Harvard Pilgrim also offers Benevera Health – a collaborative venture that includes Dartmouth-Hitchcock, Elliot Health System, Frisbie Memorial Hospital and St. Joseph Hospital in Nashua last April – as an added service for those off and on the exchange. 

  Instead of managing the care of those who are already chronically ill, “we can predict with amazing accuracy which people are at high risk,” said Dr. William Brewster, vice president of New Hampshire Regional Market at Harvard Pilgrim Health Care. 

The third major carrier, Minuteman Health, another co-op, based in Massachusetts, has about 19,000 members on the exchange, with only 15 hospitals. It had filed among the steepest rate increases ranging from 18 to 60 percent in June. But the company now says that weight average will be closer to seven percent (which includes its lower-priced group rates).
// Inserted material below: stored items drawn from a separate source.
-- ==== Sys2Proof/Machine/Defaults.lean ====
section
/-! DEFINITION. The default values of the open parameters, as 00_scope.md R10 lists them. -/

namespace Sys2Proof.Machine

/-- R10's defaults: `OPCODE_MAP` the table of R97 (D1), `SHR_KIND` arithmetic (D7), `DIV_DIVIDEND` sext_or (D9), `JL_MODE` reference_noop (D15),
`DIV_IMM16` ignored (D33), `ADDRESSING_MODE` modular (D22). -/
def defaultParams : Params where
  opcodeMap := defaultOpcodeMap
  shrKind := .arithmetic
  divDividend := .sextOr
  jlMode := .referenceNoop
  divImm16 := .ignored
  addressing := .modular

end Sys2Proof.Machine
end

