-- ==== Sys2Proof/Machine/Arith.lean ====
section
/-! DEFINITION. Integer arithmetic (41_integer_arith.md): no flag is read or written, arithmetic wraps modulo 2^32 (R148). -/

namespace Sys2Proof.Machine

/-- R150: `x[d] <- x[d] + (x[s] + imm16)`. -/
def execAdd (rd rs : Reg) (imm16 : Word) (st : State) : Result :=
  .next (st.update rd (· + ·) (st.rsPlus rs imm16))

/-- R151: `x[d] <- x[d] + imm20`. -/
def execAddi (rd : Reg) (imm20 : Word) (st : State) : Result :=
  .next (st.update rd (· + ·) imm20)

/-- R152: `x[d] <- x[d] - (x[s] + imm16)`. -/
def execSub (rd rs : Reg) (imm16 : Word) (st : State) : Result :=
  .next (st.update rd (· - ·) (st.rsPlus rs imm16))

/-- R153: `x[d] <- x[d] - imm20`. -/
def execSubi (rd : Reg) (imm20 : Word) (st : State) : Result :=
  .next (st.update rd (· - ·) imm20)

/-- R155: the product of `x[d]` and `x[s] + imm16`. -/
def execMul (rd rs : Reg) (imm16 : Word) (st : State) : Result :=
  .next (st.multiply rd (st.rsPlus rs imm16))

/-- R156: the product of `x[d]` and `imm20`. -/
def execMuli (rd : Reg) (imm20 : Word) (st : State) : Result :=
  .next (st.multiply rd imm20)

/-- R159: the division law with DIV's divisor. -/
def execDiv (rd rs : Reg) (imm16 : Word) (st : State) : Result :=
  .next (st.divide rd (st.divisor rs imm16))

/-- R160: the division law with divisor `imm20`. -/
def execDivi (rd : Reg) (imm20 : Word) (st : State) : Result :=
  .next (st.divide rd imm20)

end Sys2Proof.Machine
end

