-- ==== Sys2Proof/Machine/Assembler.lean ====
section
/-! DEFINITION. The assembler as far as it builds a launch state (00_scope.md R7; 30_encoding.md R120 to R126), and the
disassembler's listing (R127). Source text is a list of characters. Where the spec gives no limit or spelling the text
is refused (93_implementation_defined.md I23, log entry 30). -/

namespace Sys2Proof.Machine

/-- A token: characters without white space. -/
abbrev Token := List Char

/-- The operands a mnemonic takes in assembler text (R122); `none` and `reg` are HALT's and NOT's. -/
inductive OperandFormat where
  | none
  | reg
  | ri
  | rr
  | rm
  | me
  deriving DecidableEq, Repr

structure Mnemonic where
  name : Token
  op : Op
  format : OperandFormat
  deriving DecidableEq, Repr

/-- The mnemonics with their operations and the formats of R96. -/
def arithMnemonics : List Mnemonic :=
  [⟨['H', 'A', 'L', 'T'], .halt, .none⟩, ⟨['S', 'Y', 'S', 'C', 'A', 'L', 'L'], .syscall, .ri⟩,
    ⟨['A', 'D', 'D'], .add, .rr⟩, ⟨['A', 'D', 'D', 'I'], .addi, .ri⟩,
    ⟨['S', 'U', 'B'], .sub, .rr⟩, ⟨['S', 'U', 'B', 'I'], .subi, .ri⟩,
    ⟨['M', 'U', 'L'], .mul, .rr⟩, ⟨['M', 'U', 'L', 'I'], .muli, .ri⟩,
    ⟨['D', 'I', 'V'], .div, .rr⟩, ⟨['D', 'I', 'V', 'I'], .divi, .ri⟩,
    ⟨['L', 'C'], .lc, .ri⟩, ⟨['M', 'O', 'V'], .mov, .rr⟩]

def logicMnemonics : List Mnemonic :=
  [⟨['S', 'H', 'L'], .shl, .rr⟩, ⟨['S', 'H', 'L', 'I'], .shli, .ri⟩,
    ⟨['S', 'H', 'R'], .shr, .rr⟩, ⟨['S', 'H', 'R', 'I'], .shri, .ri⟩,
    ⟨['A', 'N', 'D'], .and, .rr⟩, ⟨['A', 'N', 'D', 'I'], .andi, .ri⟩,
    ⟨['O', 'R'], .or, .rr⟩, ⟨['O', 'R', 'I'], .ori, .ri⟩,
    ⟨['X', 'O', 'R'], .xor, .rr⟩, ⟨['X', 'O', 'R', 'I'], .xori, .ri⟩,
    ⟨['N', 'O', 'T'], .not, .reg⟩]

def floatMnemonics : List Mnemonic :=
  [⟨['A', 'D', 'D', 'D'], .addd, .rr⟩, ⟨['S', 'U', 'B', 'D'], .subd, .rr⟩,
    ⟨['M', 'U', 'L', 'D'], .muld, .rr⟩, ⟨['D', 'I', 'V', 'D'], .divd, .rr⟩,
    ⟨['I', 'T', 'O', 'D'], .itod, .rr⟩, ⟨['D', 'T', 'O', 'I'], .dtoi, .rr⟩]

def controlMnemonics : List Mnemonic :=
  [⟨['P', 'U', 'S', 'H'], .push, .ri⟩, ⟨['P', 'O', 'P'], .pop, .ri⟩,
    ⟨['C', 'A', 'L', 'L'], .call, .rm⟩, ⟨['C', 'A', 'L', 'L', 'I'], .calli, .me⟩,
    ⟨['R', 'E', 'T'], .ret, .me⟩, ⟨['C', 'M', 'P'], .cmp, .rr⟩, ⟨['C', 'M', 'P', 'I'], .cmpi, .ri⟩,
    ⟨['J', 'M', 'P'], .jmp, .me⟩, ⟨['J', 'N', 'E'], .jne, .me⟩, ⟨['J', 'E', 'Q'], .jeq, .me⟩,
    ⟨['J', 'L', 'E'], .jle, .me⟩, ⟨['J', 'L'], .jl, .me⟩, ⟨['J', 'G', 'E'], .jge, .me⟩,
    ⟨['J', 'G'], .jg, .me⟩]

def memoryMnemonics : List Mnemonic :=
  [⟨['L', 'O', 'A', 'D'], .load, .rm⟩, ⟨['S', 'T', 'O', 'R', 'E'], .store, .rm⟩,
    ⟨['L', 'O', 'A', 'D', '2'], .load2, .rm⟩, ⟨['S', 'T', 'O', 'R', 'E', '2'], .store2, .rm⟩,
    ⟨['L', 'O', 'A', 'D', 'R'], .loadr, .rr⟩, ⟨['S', 'T', 'O', 'R', 'E', 'R'], .storer, .rr⟩,
    ⟨['L', 'O', 'A', 'D', 'R', '2'], .loadr2, .rr⟩, ⟨['S', 'T', 'O', 'R', 'E', 'R', '2'], .storer2, .rr⟩]

def mnemonicTable : List Mnemonic :=
  arithMnemonics ++ logicMnemonics ++ floatMnemonics ++ controlMnemonics ++ memoryMnemonics

/-- The register names `r0` to `r15` (10_state.md R36). -/
def registerNames : List Token :=
  [['r', '0'], ['r', '1'], ['r', '2'], ['r', '3'], ['r', '4'], ['r', '5'], ['r', '6'], ['r', '7'], ['r', '8'],
    ['r', '9'], ['r', '1', '0'], ['r', '1', '1'], ['r', '1', '2'], ['r', '1', '3'], ['r', '1', '4'], ['r', '1', '5']]

/-- Why assembling fails (R125); the last three are texts the spec does not describe (I23). -/
inductive AssemblyReason where
  | unknownOpcode
  | unknownRegister
  | missingRegister
  | missingImmediate
  | missingAddress
  | missingLabelName
  | undeclaredLabel
  | valueTooLarge
  | duplicateLabel
  | emptyLabel
  | memoryFull
  deriving DecidableEq, Repr

/-- `AssemblingFailed` (R125): why, "the 1-based failing word address", and the target State with the "partial writes
already committed", which "are not rolled back". -/
structure AssemblyError where
  reason : AssemblyReason
  wordAddress : Nat
  target : State
  deriving DecidableEq, Repr

/-! Tokens (R120). -/

def isSpace (c : Char) : Bool := c == ' ' || c == '\t' || c == '\n' || c == '\r'

/-- A finished token, from its characters in reverse; none between two white spaces. -/
def finishToken (pending : List Char) : List Token := if pending.isEmpty then [] else [pending.reverse]

/-- The state machine of R120: `InComment` is entered on a token that starts with `;` and left at the end of the line. -/
def tokenize (inComment : Bool) (pending : List Char) : List Char → List Token
  | [] => finishToken pending
  | c :: rest =>
    if inComment then tokenize (c != '\n') [] rest
    else if isSpace c then finishToken pending ++ tokenize false [] rest
    else if pending.isEmpty && c == ';' then tokenize true [] rest
    else tokenize false (c :: pending) rest

/-- An unsigned decimal token (R123). -/
def decimal (t : Token) : Option Nat :=
  if !t.isEmpty && t.all Char.isDigit then some (t.foldl (fun n c => 10 * n + (c.toNat - 48)) 0) else none

/-- The name a label definition defines: the token without its trailing `:` (R121). -/
def labelDefined (t : Token) : Option Token := if t.getLast? = some ':' then some t.dropLast else none

/-! Operands (R122, R123). -/

/-- A label used at an address or immediate position, to be patched into a field of `bits` bits (R123, R124). -/
structure LabelUse where
  address : Nat
  bits : Nat
  name : Token
  deriving DecidableEq, Repr

/-- A register operand and the tokens after it. -/
def takeRegister : List Token → Except AssemblyReason (Reg × List Token)
  | [] => .error .missingRegister
  | t :: rest =>
    match (List.finRange 16).find? (fun r => registerNames.getD r.val [] == t) with
    | some r => .ok (r, rest)
    | none => .error .unknownRegister

/-- A value for a field of `bits` bits, 0 with the label's name where it is a label (R124), and the tokens after it. -/
def takeValue (bits : Nat) (missing : AssemblyReason) :
    List Token → Except AssemblyReason (Word × Option Token × List Token)
  | [] => .error missing
  | t :: rest =>
    match decimal t with
    | some n => if n < 2 ^ bits then .ok (BitVec.ofNat 32 n, none, rest) else .error .valueTooLarge
    | none => .ok (0, some t, rest)

/-- A mnemonic's operands: its word under the opcode map, the label it uses and the width of that field, and the tokens after it. -/
def takeOperands (map : OpcodeMap) (m : Mnemonic) (tokens : List Token) :
    Except AssemblyReason (Word × Option Token × Nat × List Token) :=
  match m.format with
  | .none => .ok (packRI (map.number m.op) 0 0, none, 20, tokens)
  | .reg => do
    let (rd, rest) ← takeRegister tokens
    .ok (packRI (map.number m.op) rd 0, none, 20, rest)
  | .ri => do
    let (rd, rest) ← takeRegister tokens
    let (v, label, rest) ← takeValue 20 .missingImmediate rest
    .ok (packRI (map.number m.op) rd v, label, 20, rest)
  | .rr => do
    let (rd, rest) ← takeRegister tokens
    let (rs, rest) ← takeRegister rest
    let (v, label, rest) ← takeValue 16 .missingImmediate rest
    .ok (packRR (map.number m.op) rd rs v, label, 16, rest)
  | .rm => do
    let (rd, rest) ← takeRegister tokens
    let (v, label, rest) ← takeValue 20 .missingAddress rest
    .ok (packRI (map.number m.op) rd v, label, 20, rest)
  | .me => do
    let (v, label, rest) ← takeValue 20 .missingAddress tokens
    .ok (packMe (map.number m.op) v, label, 20, rest)

/-! The two passes. -/

/-- What has been assembled so far, for a machine with the given parameters: the words from address 0, the labels, their
uses and the entry point. -/
structure Assembly where
  cfg : Params
  words : List Word
  labels : List (Token × Nat)
  uses : List LabelUse
  entry : Word
  deriving DecidableEq, Repr

/-- Nothing assembled yet. -/
def Assembly.empty (cfg : Params) : Assembly where
  cfg := cfg
  words := []
  labels := []
  uses := []
  entry := 0

/-- The assembly stops here (R125): nothing written so far is rolled back. -/
def Assembly.failure (a : Assembly) (reason : AssemblyReason) (address : Nat) : AssemblyError where
  reason := reason
  wordAddress := address + 1
  target := partialState a.cfg a.words a.entry

/-- The address of a declared label. -/
def Assembly.lookup (a : Assembly) (name : Token) : Option Nat :=
  (a.labels.find? (fun l => l.1 == name)).map (fun l => l.2)

/-- Write one word at the write address, which advances by one (R121). -/
def Assembly.write (a : Assembly) (w : Word) (bits : Nat) (label : Option Token) : Except AssemblyReason Assembly :=
  if Config.memWords ≤ a.words.length then .error .memoryFull
  else
    .ok { a with
      words := a.words ++ [w]
      uses := a.uses ++ label.toList.map (fun name => { address := a.words.length, bits := bits, name := name }) }

/-- One token of `InCode` with the operands it consumes (R121). -/
def Assembly.item (a : Assembly) (t : Token) (rest : List Token) : Except AssemblyReason (Assembly × List Token) :=
  if t = ['w', 'o', 'r', 'd'] then do
    let a ← a.write 0 20 none
    .ok (a, rest)
  else if t = ['e', 'n', 'd'] then
    match rest with
    | [] => .error .missingLabelName
    | name :: rest =>
      match a.lookup name with
      | some address => .ok ({ a with entry := BitVec.ofNat 32 address }, rest)
      | none => .error .undeclaredLabel
  else
    match labelDefined t with
    | some name =>
      if name.isEmpty then .error .emptyLabel
      else if (a.lookup name).isSome then .error .duplicateLabel
      else .ok ({ a with labels := a.labels ++ [(name, a.words.length)] }, rest)
    | none =>
      match mnemonicTable.find? (fun m => m.name == t) with
      | none => .error .unknownOpcode
      | some m => do
        let (w, label, bits, rest) ← takeOperands a.cfg.opcodeMap m rest
        let a ← a.write w bits label
        .ok (a, rest)

/-- The first pass. Each item takes at least one token, so `fuel` is the number of tokens. -/
def Assembly.items (a : Assembly) (fuel : Nat) (tokens : List Token) : Except AssemblyError Assembly :=
  match fuel, tokens with
  | _, [] => .ok a
  | 0, _ => .ok a
  | fuel + 1, t :: rest =>
    match a.item t rest with
    | .ok (b, rest) => Assembly.items b fuel rest
    | .error e => .error (a.failure e a.words.length)

/-- The second pass: each label use is resolved and OR'd into the word (R124). -/
def Assembly.patch (a : Assembly) : List LabelUse → Except AssemblyError Assembly
  | [] => .ok a
  | u :: rest =>
    match a.lookup u.name with
    | none => .error (a.failure .undeclaredLabel u.address)
    | some v =>
      if v < 2 ^ u.bits then
        Assembly.patch { a with words := a.words.modify u.address (fun w => w ||| BitVec.ofNat 32 v) } rest
      else .error (a.failure .valueTooLarge u.address)

/-- `assemble` (00_scope.md R7, 70_reset_and_hazards.md R375); assembling stops at the first error (R125). -/
def assemble (cfg : Params) (source : List Char) : Except AssemblyError State := do
  let tokens := tokenize false [] source
  let a ← Assembly.items (.empty cfg) tokens.length tokens
  let b ← a.patch a.uses
  .ok (assembledState cfg b.words b.entry)

/-! The disassembler (R127). -/

/-- One line of the listing, before it is made text: a recognised word's instruction, or a raw word value. -/
inductive ListingLine where
  | instruction (address : Nat) (i : Instr)
  | raw (address value : Nat)
  deriving DecidableEq, Repr

/-- The walk of R127 from address `a`; `zeroPrinted` says the word before was a zero word, printed or skipped. -/
def disassemble (m : OpcodeMap) (zeroPrinted : Bool) (a : Nat) : List Word → List ListingLine
  | [] => []
  | w :: rest =>
    let line :=
      match decodeWith m w with
      | .ok i => ListingLine.instruction a i
      | .error _ => .raw a w.toNat
    if w = 0 && zeroPrinted then disassemble m true (a + 1) rest
    else line :: disassemble m (w == 0) (a + 1) rest

end Sys2Proof.Machine
end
That’s because of all the uncertainty involving risk assessment. Risk assessment – not to be confused by risk corridor – is what insurers with healthier populations pay insurers with sicker populations. Minuteman is in a fierce legal battle over how much it owes the federal government under risk assessment, arguing that the current formula penalizes the insurer for keeping premiums down and growing quickly. Minuteman did manage to get the last assessment decreased by $1 million to $16.7 million, and said that its initial estimation for the next one was too high – thus the downsizing of rates. 

Unlike many co-ops, it reported a small ($226,000) profit year-to-date, which was better than the first half of 2015, when it lost $8.5 million. Minuteman doesn’t apologize for its narrow network.  Indeed, it credits it for keeping costs down.  

“We have a traditional narrow network,” said Minuteman’s Keith Ledoux, vice president of sales & retention. “We negotiated with providers and if they are not willing to come to terms, we walk away.”